MP Profile
← Back
Sir Alan Campbell
Sir Alan Campbell
MP for Tynemouth
Labour

Political Biography

Alan Campbell has been Labour MP for Tynemouth since 1997 and is now Leader of the House of Commons and Lord President of the Council. Born in Consett, County Durham in July 1957, a steel town that lost its works in 1980, he took degrees from Lancaster, Leeds and Northumbria and taught history for 16 years, at Whitley Bay High and then as head of sixth form and head of department at Hirst High in Ashington until 1997. A working class steel town background with three degrees and a long teaching career is a more substantial route than "conventional public service" suggests.

He did not inherit a Labour seat. He took Tynemouth from the Conservatives in 1997, defeating Neville Trotter in a seat that had been Conservative continuously since 1950, and has held it for 28 years, winning in 2024 with a majority of 15,455 (31.9 percent).

His entire career has been in the management of the Commons. He was PPS at the Ministry of Defence, an Assistant Whip, a Lord Commissioner of the Treasury, and Parliamentary Under-Secretary for Crime Reduction at the Home Office (2008-2010), before a long spell in the whips' office: Opposition Deputy Chief Whip from 2010 under four leaders, Opposition Chief Whip from 2021, Chief Whip in government from July 2024, and then Leader of the House and Lord President of the Council in the September 2025 reshuffle following Angela Rayner's resignation.

As Leader of the House he chairs the Commons Modernisation Committee, the body responsible for exactly the procedural reform and improved scrutiny his role is judged on, and the Cabinet Committee on Parliamentary Business and Legislation. He has voted in 472 divisions with zero rebellions and made no spoken contributions to legislative debate in this Parliament; for a cabinet minister, that silence is itself a statement about the nature of the whip and Leader roles.

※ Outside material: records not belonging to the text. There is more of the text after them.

/-- Whether the mask or a value that lane `i` combines is poisoned (R441). -/
def IC.memberMarked (x : IC) (f : V3) (i : Nat) (keep : Nat → Bool) : Bool :=
  x.pz false f.c i || ((List.range 32).filter (fun j => x.inMask f.c i j && keep j)).any (x.contribPz f.ty.is64 f.a)

/-- A cross-lane word each of whose lanes lies in its own mask completes: flag-tracked, it writes `g` in each lane (R300, R303). -/
def Crosses (i : Instr) (f : V3) (pz : IC → Nat → Bool) (g : IC → Nat → DWord) : Prop :=
  ∀ s sw x, Due s sw x i.view false → (∀ k ∈ x.lanes, x.inMask f.c k k = true) →
    Completes i s sw x noMore (wordWrites f.ty.is64 f.d x.lanes (g x)) (wordPz f.ty.is64 f.d x.lanes (pz x))

/-! ### Places -/

/-- A byte of memory proper: no register reached through a window, no sign byte of a partial word (R102), not the zeros of a dead page. -/
def Loc.plain : Loc → Bool
  | .chip pa _ => !isReg pa && !(isPart pa && decide (6 ≤ blockOff pa % 8))
  | .hbm _ _ _ => true
  | .zero => false
  | .host _ _ => true
  | .remote _ _ _ _ _ => true

/-- Two places no write of one of which changes the other: other bytes, and of HBM under other keys other data units (R87). -/
def Apart : Loc → Loc → Prop
  | .hbm p k _, .hbm q j _ => p ≠ q ∧ (k = j ∨ p / 64 ≠ q / 64)
  | .chip p _, .chip q _ => p ≠ q
  | .hbm p _ _, .chip q _ => p / 64 ≠ q / 64
  | .chip p _, .hbm q _ _ => p / 64 ≠ q / 64
  | .host _ a, .host _ b => a ≠ b
  | .remote n r _ _ o, .remote m u _ _ v => remoteKey n r o ≠ remoteKey m u v
  | _, _ => True

/-- Two places that no access takes for one under two keys (R87): HBM bytes of one data unit lie under one key index, and no byte of HBM
beside one of a core structure. -/
def Alike : Loc → Loc → Prop
  | .hbm p k _, .hbm q j _ => k = j ∨ p / 64 ≠ q / 64
  | .hbm p _ _, .chip q _ => p / 64 ≠ q / 64
  | .chip p _, .hbm q _ _ => p / 64 ≠ q / 64
  | _, _ => True

/-- The die stores hold no line whose leaving them would change what a place reads (R87, R125): of an HBM place, one line at most of its
data unit, under its own key index, and dirty or as the arrays hold it; none that names a byte of a core structure. -/
def State.settledAt (s : State) : Loc → Prop
  | .hbm p k _ => (s.mem.lines.filter (fun l => l.unit == p / 64)).length ≤ 1 ∧ ∀ l ∈ s.mem.lines, l.unit = p / 64 → l.okey = k ∧
      (l.dirty = true ∨ ∀ i < 64, l.bytes.getD i 0 = s.dramByte (64 * l.unit + i) k)
  | .chip p _ => ∀ l ∈ s.mem.lines, l.unit ≠ p / 64
  | .zero => True
  | .host _ _ => True
  | .remote _ _ _ _ _ => True

/-! ### Forms and numbers -/

/-- The forms that R195 gives a word of format V3: its types, and whether `.sat` may be set. -/
def FormsV3 (mk : Common → V3 → Instr) (tys : List Ty) (sat : Bool) : Prop :=
  ∀ c f, (mk c f).wellFormed = true → f.ty ∈ tys ∧ (f.sat = true → sat = true)
/-- The types that R195 gives a word of format VI. -/
def FormsVI (mk : Common → VI → Instr) (tys : List Ty) : Prop := ∀ c f, (mk c f).wellFormed = true → f.ty ∈ tys

/-- The integer that a register value of an integer type holds: two's complement for i types, binary for n types (R225). -/
def IntOf (t : Ty) (v : DWord) : Int :=
  match t with
  | .i32 => (v.setWidth 32).toInt
  | .n32 => (v.setWidth 32).toNat
  | .i64 => v.toInt
  | .n64 => v.toNat
  | .b32 | .b64 | .i16 | .n16 | .i8 | .n8 | .f32 | .f16 | .bf16 | .e4m3 | .e5m2 | .bf16x2 => 0
/-- The ends of an integer type's range (R225). -/
def numLo (t : Ty) : Int := if t = .i32 then -2 ^ 31 else if t = .i64 then -2 ^ 63 else 0
/-- The upper end. -/
def numHi (t : Ty) : Int :=
  if t = .i32 then 2 ^ 31 - 1 else if t = .n32 then 2 ^ 32 - 1 else if t = .i64 then 2 ^ 63 - 1 else 2 ^ 64 - 1
/-- A result in a register: the nearer end of the range with `.sat`, else modulo 2^W (R240). -/
def Fit (t : Ty) (sat : Bool) (r : Int) : DWord :=
  BitVec.ofInt 64 ((if sat then max (numLo t) (min r (numHi t)) else r) % 2 ^ t.width)
/-- A pattern cut to the type's width. -/
def Cut (t : Ty) (v : DWord) : DWord := if t.is64 then v else (v.setWidth 32).setWidth 64

/-- The integer that element `k` of width `w` of a packed register holds, signed or not (R246). -/
def Elem (signed : Bool) (w k : Nat) (v : DWord) : Int :=
  if signed then (v.extractLsb' (w * k) w).toInt else (v.extractLsb' (w * k) w).toNat

/-! ### Floating values -/

/-- Element `k` of width `w` of a register value, as a pattern (R222). -/
def patAt (w k : Nat) (v : DWord) : Nat := (v.extractLsb' (w * k) w).toNat

/-- The elements of a word of type f32 or bf16x2: their width, number and format (R222, R264). -/
def fpWidth (t : Ty) : Nat := if t = .bf16x2 then 16 else 32
/-- The number of elements. -/
def fpCount (t : Ty) : Nat := if t = .bf16x2 then 2 else 1
/-- The format. -/
def fpFmt (t : Ty) : Fmt := if t = .bf16x2 then fmtBf16 else fmtF32

/-- The random words that a word rounding `n` elements draws from a lane's stream: each draw steps the stream and takes bits 63:48
(R273, R274). -/
def drawn (n : Nat) (s : DWord) : List Nat := (List.range n).map (fun k => ((rstep^[k + 1]) s).toNat / 2 ^ 48)

/-- What a rounding word rounds with in a lane: mode, saturation, the words drawn, and the lane and PC of its NaNs (R232, R234). -/
def roundEnv (rnd : Rnd) (sat : Bool) (n : Nat) (x : IC) (k : Nat) : FEnv :=
  ⟨rnd, sat, if rnd = .rs then drawn n (x.w.lane k).rstate else [], ⟨k, foldOf x.pc⟩⟩
/-- A lane's stream after a word that rounds `n` elements. -/
def streamAfter (rnd : Rnd) (n : Nat) (x : IC) (k : Nat) : DWord :=
  if rnd = .rs then (rstep^[n]) (x.w.lane k).rstate else (x.w.lane k).rstate

/-- The result of an operation on elements of one format: the first NaN operand, quieted, else the exact result rounded (R233,
R234). -/
def rounded (f : Fmt) (v : FEnv) (k : Nat) (xs : List Nat) (exact : FVal) : Nat :=
  match xs.find? f.isNaN with
  | some n => f.quiet n
  | none => f.round v.mode v.sat (v.rws.getD k 0) v.ctx exact

/-- The order of two FP32 values that are no NaN: an integer that rises with the value, 0 for both zeros. -/
def fpOrder (v : DWord) : Int :=
  if v.getLsbD 31 then -((v.extractLsb' 0 31).toNat : Int) else (v.extractLsb' 0 31).toNat
/-- Whether a value is an FP32 NaN (R224). -/
def fpNaN (v : DWord) : Bool := decide (0x7F800000 < (v.extractLsb' 0 31).toNat)
/-- The register value of an integer of a type: extended to 32 bits, or 64 for a 64-bit type (R222). -/
def IntReads (t : Ty) (v : DWord) (r : Int) : Prop := v = BitVec.ofInt 64 (r % 2 ^ t.width)

end Sys2Proof.Machine
end

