-- ==== Sys2Proof/Certificates/Slice0/Obligations.lean ====
section
/-! DEFINITION. The statements for the provers, one per group of the manual's rules. -/
open Sys2Proof Sys2Proof.Machine

/-! ### Integer, address and bit words -/

/-- R244: the ten functions of major 0x00, computed exactly on signed or unsigned values, wrapped modulo 2^W or, with `.sat` where the
table allows it, clamped to the type's range. R245: the widening products of major 0x0B into 64 bits. -/
def Obligations.IntegerArithmetic : Prop :=
  ((let t := [Ty.i32, .n32, .i64, .n64]
   FormsV3 .intAdd t true ∧ FormsV3 .intSub t true ∧ FormsV3 .intMul t false ∧ FormsV3 .mulhi t false ∧ FormsV3 .mad t true ∧
   FormsV3 .intMin t false ∧ FormsV3 .intMax t false ∧ FormsV3 .intAbs t false ∧ FormsV3 .intNeg t false ∧ FormsV3 .sad t false) ∧
  ∀ c (f : V3), f.ty ∈ [Ty.i32, .n32, .i64, .n64] →
    let n := IntOf f.ty
    let w := f.ty.is64
    Writes2 (.intAdd c f) w f.d w f.a w f.b (fun a b => Fit f.ty f.sat (n a + n b)) ∧
    Writes2 (.intSub c f) w f.d w f.a w f.b (fun a b => Fit f.ty f.sat (n a - n b)) ∧
    Writes2 (.intMul c f) w f.d w f.a w f.b (fun a b => Fit f.ty false (n a * n b)) ∧
    Writes2 (.mulhi c f) w f.d w f.a w f.b (fun a b => Fit f.ty false ((n a * n b).fdiv (2 ^ f.ty.width))) ∧
    Writes3 (.mad c f) w f.d w f.a w f.b w f.c (fun a b k => Fit f.ty f.sat (n a * n b + n k)) ∧
    Writes2 (.intMin c f) w f.d w f.a w f.b (fun a b => Fit f.ty false (if n a ≤ n b then n a else n b)) ∧
    Writes2 (.intMax c f) w f.d w f.a w f.b (fun a b => Fit f.ty false (if n a ≤ n b then n b else n a)) ∧
    Writes1 (.intAbs c f) w f.d w f.a (fun a => Fit f.ty false (if 0 ≤ n a then n a else - n a)) ∧
    Writes1 (.intNeg c f) w f.d w f.a (fun a => Fit f.ty false (- n a)) ∧
    Writes3 (.sad c f) w f.d w f.a w f.b w f.c
      (fun a b k => Fit f.ty false ((if n b ≤ n a then n a - n b else n b - n a) + n k))) ∧
  ((FormsV3 .mulw [Ty.i32, .n32] false ∧ FormsV3 .madw [Ty.i32, .n32] false) ∧
  ∀ c (f : V3), f.ty ∈ [Ty.i32, .n32] →
    Writes2 (.mulw c f) true f.d false f.a false f.b (fun a b => BitVec.ofInt 64 (IntOf f.ty a * IntOf f.ty b)) ∧
    Writes3 (.madw c f) true f.d false f.a false f.b true f.c
      (fun a b k => BitVec.ofInt 64 (IntOf f.ty a * IntOf f.ty b + (if f.ty = .i32 then k.toInt else k.toNat))))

Campbell's strengths include Consett working class origins, three university degrees, 16 years as a history teacher, 28 years representing a seat originally taken from the Conservatives, a career spanning every Labour and shadow role in Commons management, the trust of Starmer as Chief Whip, the Leader of the House and Lord President offices, the Modernisation Committee chair, and a 31.9 percent majority providing complete security. His weaknesses include the permanent invisibility of the whip and management roles, zero spoken legislative contributions in the current Parliament, no signature policy reform bearing his name after 28 years, and the structural challenge that the Modernisation chair's legacy depends on whether procedure actually changes. At 68, he is one of the longest serving Labour MPs and holds one of the most senior offices in Parliament. Whether the Modernisation Committee produces visible institutional reform or becomes another procedural holding pen will determine whether 28 years of service culminates in a legacy that voters and historians can see.